/-- The coil estimate of an event whose HOLD held 4 complete chop cycles, with R_est where it is measured, else free (R270). -/
def State.holdEst (s : State) (n : Nat) (rEst : Option Nat) : State :=
  let x := s.bank (n / 8)
  if x.held || decide (5 ≤ x.chops) then
    let s1 := s.wBank (n / 8) { x with held := false, chops := 0 }
    match rEst with
    | some r => s1.coil n r true
    | none => s1.used.coil n (s.freeNat % 65536) true
  else s

/-- The decay of channel n has ended: low side off, the bank free after BANK_GAP, and a closing-detection measurement where R303
allows one. -/
def State.decayEnded (s : State) (n : Nat) (clean : Bool) (rEst : Option Nat) : State :=
  let b := n / 8
  let s1 := (s.holdEst n rEst).drive n false false false
  let x := s1.bank b
  let cd := if clean && !x.noCd && decide (s.r (Reg.chdCD_ENABLE n) = 1) then
      some (CdWin.mk n s.up x.endAt none x.par) else none
  let s2 := s1.wBank b { x with limitAt := none, freeAt := some (s.up + tenth x.par.gap), cd := cd }
  (s2.w (Reg.chsCH_STATE n) 0).queuePub b

/-- LAST_ON of the running event: its energised time so far (R288). -/
def State.lastOn (s : State) (n : Nat) : State :=
  s.w (Reg.chsLAST_ON n) (min 0xFFFFFFFF ((s.up - (s.bank (n / 8)).first) / 100))

/-- Begin the end decay of the running event (R269), with the current where it is known. -/
def State.startDecay (s : State) (n : Nat) (i : Option Nat) : State :=
  let b := n / 8
  let x := s.bank b
  let d := x.p 9
  let s1 := s.wBank b { x with decayAt := some s.up, fast := decide (d = 1), endAt := min x.endAt s.up }
  let s2 := (s1.lastOn n).w (Reg.chsCH_STATE n) 7
  let s3 := s2.drive n (decide (d ≠ 1)) false false
  match i with
  | some v => if v ≤ x.par.iEnd then s3.decayEnded n true none else s3
  | none => s3

/-- Does the hold high side of a bank go on, or stay on, where a phase in which it chops begins? It has been off for 1 µs (R267). -/
def State.chopOn (s : State) (x : Bank) (i level hyst : Nat) : Bool :=
  decide (i + hyst ≤ level) && (x.hh || s.since x.hhAt 1000)

/-- Enter HOLD. -/
def State.hold (s : State) (n i : Nat) : State :=
  let b := n / 8
  let x := s.bank b
  let on := s.chopOn x i (x.p 7) (x.p 8)
  let s1 := (s.w (Reg.chsCH_STATE n) 6).drive n true false on
  s1.wBank b { s1.bank b with chops := b2n (on && !x.hh) }

/-- Enter PH_DROP, and HOLD at once where I <= I_HOLD already. -/
def State.phDrop (s : State) (n i : Nat) : State :=
  let x := s.bank (n / 8)
  if i ≤ x.p 7 then s.hold n i
  else (s.w (Reg.chsCH_STATE n) 5).drive n (decide (x.p 6 = 0)) false false

/-- Enter PEAK, or PH_DROP where T_PEAK has run out already. -/
def State.peak (s : State) (n i : Nat) : State :=
  let x := s.bank (n / 8)
  if x.boostEnd + tenth (x.p 5) ≤ s.up then s.phDrop n i
  else (s.w (Reg.chsCH_STATE n) 4).drive n true false (s.chopOn x i (x.p 3) (x.p 4))

/-- BOOST ends: FALL, or PEAK at once. -/
def State.fall (s : State) (n i : Nat) : State :=
  let b := n / 8
  let x := s.bank b
  let s1 := (s.wBank b { x with boostEnd := s.up }).drive n true false false
  if i + x.p 4 ≤ x.p 3 then s1.peak n i
  else if x.p 5 = 0 then s1.phDrop n i
  else s1.w (Reg.chsCH_STATE n) 3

☆ ☆ ☆ ☆ ☆

Extract from the listing above the lines between the line containing "def State.holdEst (s" and the line containing "s1.coil n r true", keeping both of those lines. Output nothing else.

def State.holdEst (s : State) (n : Nat) (rEst : Option Nat) : State :=
  let x := s.bank (n / 8)
  if x.held || decide (5 ≤ x.chops) then
    let s1 := s.wBank (n / 8) { x with held := false, chops := 0 }
    match rEst with
    | some r => s1.coil n r true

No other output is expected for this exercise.